Godwin Koko Uwua

Personal information
- Full name: Godwin Koko Uwua

Managerial career
- Years: Team
- Lobi Stars F. C.
- Enyimba F. C.
- Niger Tornadoes F. C.
- Bendel Insurance F. C.
- U-20 Flying Eagles

= Godwin Koko Uwua =

Nigerian football coach

Godwin Koko Uwua is a Nigerian football coach. He has a UEFA B Licence.

In 1999, he led Lobi Stars F.C. of Makurdi, North-Central Nigeria, to win the maiden edition of the Nigerian Super League. He also led Enyimba F.C. of Aba, South-East Nigeria, to their first Nigerian League title in the 2001 season, as well as winning the Nigerian Super Cup in October 2001 with Enyimba F.C. by beating Dolphins F.C. (Port Harcourt) 2–0 in Maiduguri, North-East Nigeria.

In April 2003, Uwua was dismissed with just six months to the start of the All-Africa Games. Nigeria's Football Association said the under-23 coach was sacked for picking up employment with a domestic club while under contract with the national team.

In May 2005, he left Bendel Insurance F.C. of Benin City, South-South Nigeria, after he was beaten up by angry fans. The attack came following his team's 3-0 loss at home to Enyimba F.C.

In April 2013, he resigned his appointment as coach of Niger Tornadoes F.C. of Minna, North-West, Nigeria.

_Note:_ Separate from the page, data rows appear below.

/-- May the interface be locked: OPERATING; the host entry valid with OUTBOUND_CHECK; a secure selective stream for the
function; with MEM, the link's CXL.cachemem stream secure in containment mode (R402)? -/
def State.mayLock (s : State) (f : Fn) : Bool :=
  s.claimed && s.sec.ides.any (fun x => x.link == f.link && x.secure && (match x.stream with
    | .selective _ ld => ld == f.ld
    | .io | .mem _ => false)) &&
  (match hostEntry s.stg.live f with
    | none => false
    | some h => hostOutCheck s.stg.live h && (!hostMem s.stg.live h ||
        s.sec.ides.any (fun x => x.link == f.link && x.secure && x.stream == .mem true)))

/-- LOCK_INTERFACE_REQUEST: CONFIG_UNLOCKED to CONFIG_LOCKED, or an error response. -/
def execLockInterfaceRequest (f : Fn) (s : State) : Host.Outcome State Fault Refusal :=
  if s.tdi f = .unlocked && s.mayLock f then .next (s.setTdi f .locked) else .next (s.emit (.tdisp f false (s.tdi f)))

/-- START_INTERFACE_REQUEST: CONFIG_LOCKED to RUN. -/
def execStartInterfaceRequest (f : Fn) (s : State) : Host.Outcome State Fault Refusal :=
  if s.tdi f = .locked then .next (s.setTdi f .run) else .next (s.emit (.tdisp f false (s.tdi f)))

/-- Every queue pair of a function is deleted. -/
def State.killPairs (s : State) (f : Fn) : State :=
  ((s.q.pairs.filter (fun q => q.owner == f)).map (fun q => q.index)).foldl State.killPair s

/-- STOP_INTERFACE_REQUEST: the host's queue pairs go, its lines are recalled, and the TDI is CONFIG_UNLOCKED. -/
def execStopInterfaceRequest (f : Fn) (s : State) : Host.Outcome State Fault Refusal :=
  let s := s.killPairs f
  let s := match s.hostOf f with
    | some h => (s.pool.extents.foldl (fun s e => State.recallHost s e h) s).settlePool
    | none => s
  .next ((s.discardBank f).setTdi f .unlocked)

/-- A function level reset: a locked or running TDI enters ERROR; the function's own registers, its vectors and its queue pairs
are reset, as the PCIe base specification has it. -/
def execFunctionLevelReset (f : Fn) (s : State) : Host.Outcome State Fault Refusal :=
  let s := (s.failTdis (· == f)).killPairs f
  .next { s with
    sec.config := s.sec.config.filter (·.1 != f)
    q.admin := s.q.admin.filter (·.fn != f)
    tel.vectors := s.tel.vectors.filter (·.fn != f)
    tel.bankHold := s.tel.bankHold.filter (· != f)
    tel.funcMask := s.tel.funcMask.filter (· != f)
    pool.hdm := s.pool.hdm.filter (·.1 != f) }

/-- A function's BAR registers and command register. -/
def State.configOf (s : State) (f : Fn) : Nat × Nat := ((s.sec.config.find? (·.1 == f)).map (·.2)).getD (0, 0)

In 2016, he was one of five coaches nominated by the Nigeria Football Federation (NFF) to attend a three-week coaching course in Cologne, Germany. Uwua is a former assistant coach of the Super Eagles of Nigeria to the 2002 FIFA World Cup.

In September 2020, he said one of the biggest disappointments in his coaching career was when he coached Nigeria’s National Team. Uwua coached both the U-20 and U-23 Flying Eagles, at various times.

In October 2020, Uwua said he was ready to return to football but will not beg to get a coaching job. The former Niger Tornadoes F.C. manager said he was enjoying his break from the sport but would consider a return with the right offer. Uwua’s last coaching stint was with Lobi Stars F.C. of Makurdi, after resigning his appointment in 2017 due to a fall-out with the club management.

In January 2021, Uwua was appointed by the Benue State Governor, Samuel Ortom, as his Principal Special Assistant on Urban Development.